«Die Vorlage ist eine Wundertüte»

Die Vorlage ist für einen Grossteil der Schweizerinnen und Schweizer eine Wundertüte. Das ist der grösste Haken daran.

Die Vorlage ist für einen Grossteil der Schweizerinnen und Schweizer eine Wundertüte. Das ist der grösste Haken daran.

Das Volk muss über ­etwas abstimmen – weiss aber nicht ­genau, worüber. Befürworter und ­Gegner werfen sich in Debatten die immer gleichen Argumente an den Kopf. Kosten würden gespart und die Qualität gesteigert, versprechen die Befürworter. Es entstehe eine Zweiklassenmedizin und die Patienten würden bestraft, befürchten die Gegner. Die Irritation wächst, und die Wundertüte bleibt zu. Höchste Zeit, sie zu öffnen. Was herauskommt, hat drei Buchstaben und ist in der Schweiz seit Jahren bekannt: HMO (Health Maintenance Organization).
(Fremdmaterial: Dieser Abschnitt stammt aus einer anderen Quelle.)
/-- Write the contributing lanes of a predicate (R98). -/
def Task.writeP (t : Task) (r : Nat) (lanes : Mask) (new : PReg) : Task :=
  let t := t.markAgain fun w => match w with
    | .p r' l n again => if r' == r then .p r' l n (again ||| lanes) else w
    | _ => w
  { t with p := tabSet t.p r (PReg.merge lanes new (t.pRaw r)) }

/-- Write elements of a shape register (R216). -/
def Task.writeQ (t : Task) (r : Nat) (els : BitVec 16) (new : QReg) : Task :=
  let t := t.markAgain fun w => match w with
    | .q r' l n again => if r' == r then .q r' l n (again ||| els) else w
    | _ => w
  { t with q := tabSet t.q r (QReg.merge els new (t.qRaw r)) }

/-- Write elements of an accumulator tile (R225). -/
def Task.writeA (t : Task) (r : Nat) (els : List Mask) (new : Tile) : Task :=
  let t := t.markAgain fun w => match w with
    | .a r' l n again => if r' == r then .a r' l n (lanes32.map fun i => again.getD i 0 ||| els.getD i 0) else w
    | _ => w
  { t with acc := tabSet t.acc r (Tile.merge els new (t.aRaw r)) }

/-- Every element of a tile. -/
def allEls : List Mask := List.replicate 32 0xFFFFFFFF

/-- Whether a uniform register read as a 64-bit operand is poisoned (R27). -/
def UReg.poi (x : UReg) : Bool := x.lo || x.hi

/-- The shape tag of a vector register (R23): 0 U, 1 A, 2 G. -/
def VReg.tag (x : VReg) : Nat :=
  let e0 := at32 x.e 0
  let step := at32 x.e 1 - e0
  let samePoi := x.poi == 0 || x.poi == 0xFFFFFFFF
  if samePoi && lanes32.all (fun l => at32 x.e l == e0) then 0
  else if samePoi && lanes32.all (fun l => at32 x.e l == e0 + BitVec.ofNat 32 l * step) then 1
  else 2

/-! ### Fields of a shape register (R214) -/

def QReg.w (q : QReg) (i : Nat) : Nat := (at32 q.e i).toNat
/-- Bits [low+width-1:low] of element i. -/
def QReg.f (q : QReg) (i low width : Nat) : Nat := q.w i / 2 ^ low % 2 ^ width
def QReg.ty (q : QReg) : Ty := tyOf (BitVec.ofNat 5 (q.f 2 0 5))
def QReg.spad (q : QReg) : Bool := q.f 2 6 1 == 1
def QReg.skew (q : QReg) : Bool := q.f 2 7 1 == 1
def QReg.win (q : QReg) : Nat := q.f 2 8 2
def QReg.base (q : QReg) : Nat := q.w 0 + 2 ^ 32 * q.f 1 0 23
def QReg.nx (q : QReg) : Nat := q.f 3 0 16 + 1
def QReg.ny (q : QReg) : Nat := q.f 3 16 16 + 1
def QReg.nz (q : QReg) : Nat := q.f 4 0 16 + 1
def QReg.strY (q : QReg) : Nat := q.w 5
def QReg.strZ (q : QReg) : Nat := q.w 6
def QReg.tx (q : QReg) : Nat := q.f 7 0 16 + 1
def QReg.tY (q : QReg) : Nat := q.f 7 16 16 + 1
def QReg.tz (q : QReg) : Nat := q.f 8 0 16 + 1
def QReg.x0 (q : QReg) : Nat := q.f 9 0 16
def QReg.y0 (q : QReg) : Nat := q.f 9 16 16
def QReg.z0 (q : QReg) : Nat := q.f 10 0 16
def QReg.stamp (q : QReg) : Nat := q.w 11 + 2 ^ 32 * q.f 12 0 23

/-! ### Parts of the machine -/

def Mach.task (m : Mach) (t : Nat) : Option Task := tabGet m.tasks t
def Mach.setTask (m : Mach) (t : Nat) (x : Task) : Mach := { m with tasks := tabSet m.tasks t x }
def Mach.modTask (m : Mach) (t : Nat) (f : Task → Task) : Mach := { m with tasks := tabMod m.tasks t f }
def Mach.team (m : Mach) (t : Nat) : Option Team := tabGet m.teams t
def Mach.setTeam (m : Mach) (t : Nat) (x : Team) : Mach := { m with teams := tabSet m.teams t x }
def Mach.modTeam (m : Mach) (t : Nat) (f : Team → Team) : Mach := { m with teams := tabMod m.teams t f }

def Part.fresh : Part := ⟨[], 0, none⟩
def Core.fresh : Core := ⟨0, [], [], ⟨[], []⟩, [], 0, false, none, none, none, [], none, none, [], []⟩
def Die.fresh : Die := ⟨[], [], [], [], none, [], [], [], [], [], [], none, none⟩

/-- Cores are numbered 128 × die + logical core. -/
def coreNo (die core : Nat) : Nat := 128 * die + core
def dieOf (core : Nat) : Nat := core / 128
def logicalOf (core : Nat) : Nat := core % 128

def Mach.core (m : Mach) (c : Nat) : Core := tabGetD m.cores c Core.fresh
def Mach.setCore (m : Mach) (c : Nat) (x : Core) : Mach := { m with cores := tabSet m.cores c x }
def Mach.modCore (m : Mach) (c : Nat) (f : Core → Core) : Mach := m.setCore c (f (m.core c))
def Mach.die (m : Mach) (d : Nat) : Die := tabGetD m.dies d Die.fresh
def Mach.setDie (m : Mach) (d : Nat) (x : Die) : Mach := { m with dies := tabSet m.dies d x }
def Mach.modDie (m : Mach) (d : Nat) (f : Die → Die) : Mach := m.setDie d (f (m.die d))
def Core.part (c : Core) (p : Nat) : Part := tabGetD c.parts p Part.fresh
def Core.setPart (c : Core) (p : Nat) (x : Part) : Core := { c with parts := tabSet c.parts p x }
def Mach.ctx (m : Mach) (c : Nat) : Option Ctx := tabGet m.ctxs c
def Mach.modCtx (m : Mach) (c : Nat) (f : Ctx → Ctx) : Mach := { m with ctxs := tabMod m.ctxs c f }

/-- The context number of the firmware-owned system context (R39; DESIGN CHOICE, log 16). -/
def systemContext : Nat := 0

/-- Word i of a context record (R338). -/
def Ctx.word (c : Ctx) (i : Nat) : Word := c.record.getD i 0
/-- CTL.WORLD (R339). -/
def Ctx.world (c : Ctx) : Bool := fieldOf (c.word 0) 62 1 == 1
/-- The world of a task's accesses (R367). -/
def Mach.worldOf (m : Mach) (ctx : Nat) : Bool := match m.ctx ctx with
  | some c => c.world
  | none => false

/-- Draw from the counter of the machine. -/
def Mach.fresh (m : Mach) : Nat × Mach := (m.nextId, { m with nextId := m.nextId + 1 })

/-! ### Error records (R417 to R419) -/

/-- The reporting unit in the layout of xunit[15:0] (R129), which names compute dies only. -/
def unitOf (core part kind : Nat) : Nat := 8192 * (dieOf core % 8) + 64 * logicalOf core + 16 * part + kind

/-- Word 0 of an error record (R418). -/
def recordHead (cls cause reason detail unit dev : Nat) : Word :=
  BitVec.ofNat 64 (2 ^ 56 * cls + 2 ^ 48 * cause + 2 ^ 40 * reason + 2 ^ 32 * detail + 2 ^ 16 * unit + dev)

/-- The place of a record among those of its cycle (R418), from its UNIT: by die, the cores, then the agents that are none; the agents of
the I/O dies last. -/
def recordOrder (io : Bool) (words : List Word) : Nat :=
  let unit := fieldOf (words.getD 0 0) 16 16
  if io then 2 ^ 12 else 256 * (unit / 8192) + if 4 ≤ unit % 16 then 128 else unit / 64 % 128

/-- An error record of eight words for a context; it is written with those of its cycle, in the order of R418. -/
def Mach.errorRecord (m : Mach) (ctx : Nat) (words : List Word) (io : Bool := false) : Mach :=
  { m with posted := m.posted ++ [(ctx, recordOrder io words, words)] }

/-- Add to a counter of the error area: LKILLS +32, SIGMISN +40, WDOGN +48 (R417). -/
def Mach.errorCount (m : Mach) (ctx offset n : Nat) : Mach :=
  match m.ctx ctx with
  | none => m
  | some c =>
    let a := (c.word 15).toNat + offset
    { m with mem := m.mem.setWord64 a ((m.mem.word64 a).1 + BitVec.ofNat 64 n) }

/-! ### Completion flags (R71) -/

def Task.raiseFlag (t : Task) (n : Nat) : Task := { t with cf := t.cf.set n (t.cf.getD n 0 + 1) }
def Task.lowerFlag (t : Task) (n : Nat) : Task := { t with cf := t.cf.set n (t.cf.getD n 0 - 1) }
/-- Every flag reads zero (R74). -/
def Task.flagsZero (t : Task) : Bool := t.cf.all (· == 0)
/-- No counted store is outstanding (R150). -/
def Task.storesDone (t : Task) : Bool := t.pend.all fun o => !o.counted
/-- Nothing is outstanding (R74, R150). -/
def Task.quiet (t : Task) : Bool := t.flagsZero && t.storesDone

/-! ### Splits and joins -/

/-- xepc as CLAUSE and SLOT (R38). -/
def epcOf (clause : Word) (slot : Nat) : Word := BitVec.ofNat 64 (clause.toNat % 2 ^ 48 / 64 * 64 + 8 * slot)

def Task.split (t : Task) (e : Nat) : Option Split := (t.splits.getD e none)
def Task.setSplit (t : Task) (e : Nat) (s : Option Split) : Task := { t with splits := t.splits.set e s }
def Task.modSplit (t : Task) (e : Nat) (f : Split → Split) : Task :=
  match t.split e with
  | some s => t.setSplit e (some (f s))
  | none => t
def Task.join (t : Task) (j : Nat) : Join := tabGetD t.joins j Join.invalid
def Task.pjoin (t : Task) (j : Nat) : Join := tabGetD t.pjoins j Join.invalid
Bei der Managed-Care-Vorlage geht es um nichts anderes als darum, Ärztenetzwerke nach dem HMO-Vorbild ­gesetzlich zu verankern. Patienten, die nicht mitmachen, zahlen mehr Selbstbehalt. Wer sich fügt, zahlt gleich viel wie jetzt. Das Prinzip: zuerst den ­Hausarzt aufsuchen und nicht bei ­jedem «Boböli» direkt zum Spezialisten rennen. Falls doch ein Spezialist ins Spiel kommt, muss es einer aus dem Netz sein. 17 Prozent der Schweizer sind bereits heute HMO-versichert. Mit 40 Prozent haben sich mehr als doppelt so viele Versicherte für Modelle entschieden, bei denen die freie Arztwahl ebenfalls beschränkt ist – allerdings nicht so streng wie beim HMO-Prinzip. Bekannteste und beliebteste Variante ist das Hausarztmodell.

Im Gegensatz zu HMO muss sich der Patient bei dieser Form lediglich für einen Hausarzt entscheiden, darf danach aber zum Spezialisten seiner Wahl gehen, da es keine vorgeschriebenen Netzwerke mit Ärztelisten und Budgetvorgaben gibt. Das ist der wesentliche Unterschied zum angestrebten HMO-Prinzip und für die Abstimmung von grosser Bedeutung: Die Gesetzesvorlage ist so formuliert, dass Modelle nach dem Hausarztprinzip künftig nicht mehr akzeptiert würden. Versicherte müssten also in ein HMO-Modell wechseln oder hoffen, dass sich ihr Hausarzt samt den bevorzugten Spezialisten zu einem «integrierten Netzwerk» zusammenschliesst, wie es das Gesetz vorschreibt.

Lauwarme Befürworter-Argumente

Bei der Debatte kommt dieser Punkt leider kaum zum Tragen. Vielmehr ­lassen es die Befürworter so aussehen, als seien sämtliche Alternativmodelle ­Managed-Care-konform – während die Gegner lieber mit der abgedroschenen Zweiklassenmedizin-Angst argumentieren, statt die komplexe Vorlage zu ­erklären. Das Befürworter-Argument, Kosten zu sparen, ist ebenfalls lauwarm: Heute sind vor allem Junge und Gesunde HMO-versichert. Bei einem Zwang wären es auch Alte und Kranke – und die Kosten würden steigen.

Ausserdem behaupten Befürworter, Doppelspurigkeiten bei Behandlungen könnten vermieden werden. Nun ist es aber so, dass jeder Arzt auch ohne ­offizielles Netzwerk vernetzt ist und sich mit den Kollegen austauscht – wenn manchmal auch per Telefon und nicht im Sitzungszimmer. Wobei diese Form der Zusammenarbeit mit der Tendenz zu Gruppenpraxen ohnehin Zukunft hat. Warum also ein Gesetz erlassen, das spätestens bei der Umsetzung ­etliche Patienten verärgert und einer Entwicklung vorgreift, die in einer ähnlichen Form sowieso schon läuft – allerdings auf natürliche ­Weise? Es gibt keinen Grund für ein Ja. Aber viele Gründe, ein Nein auf den Stimmzettel zu schreiben.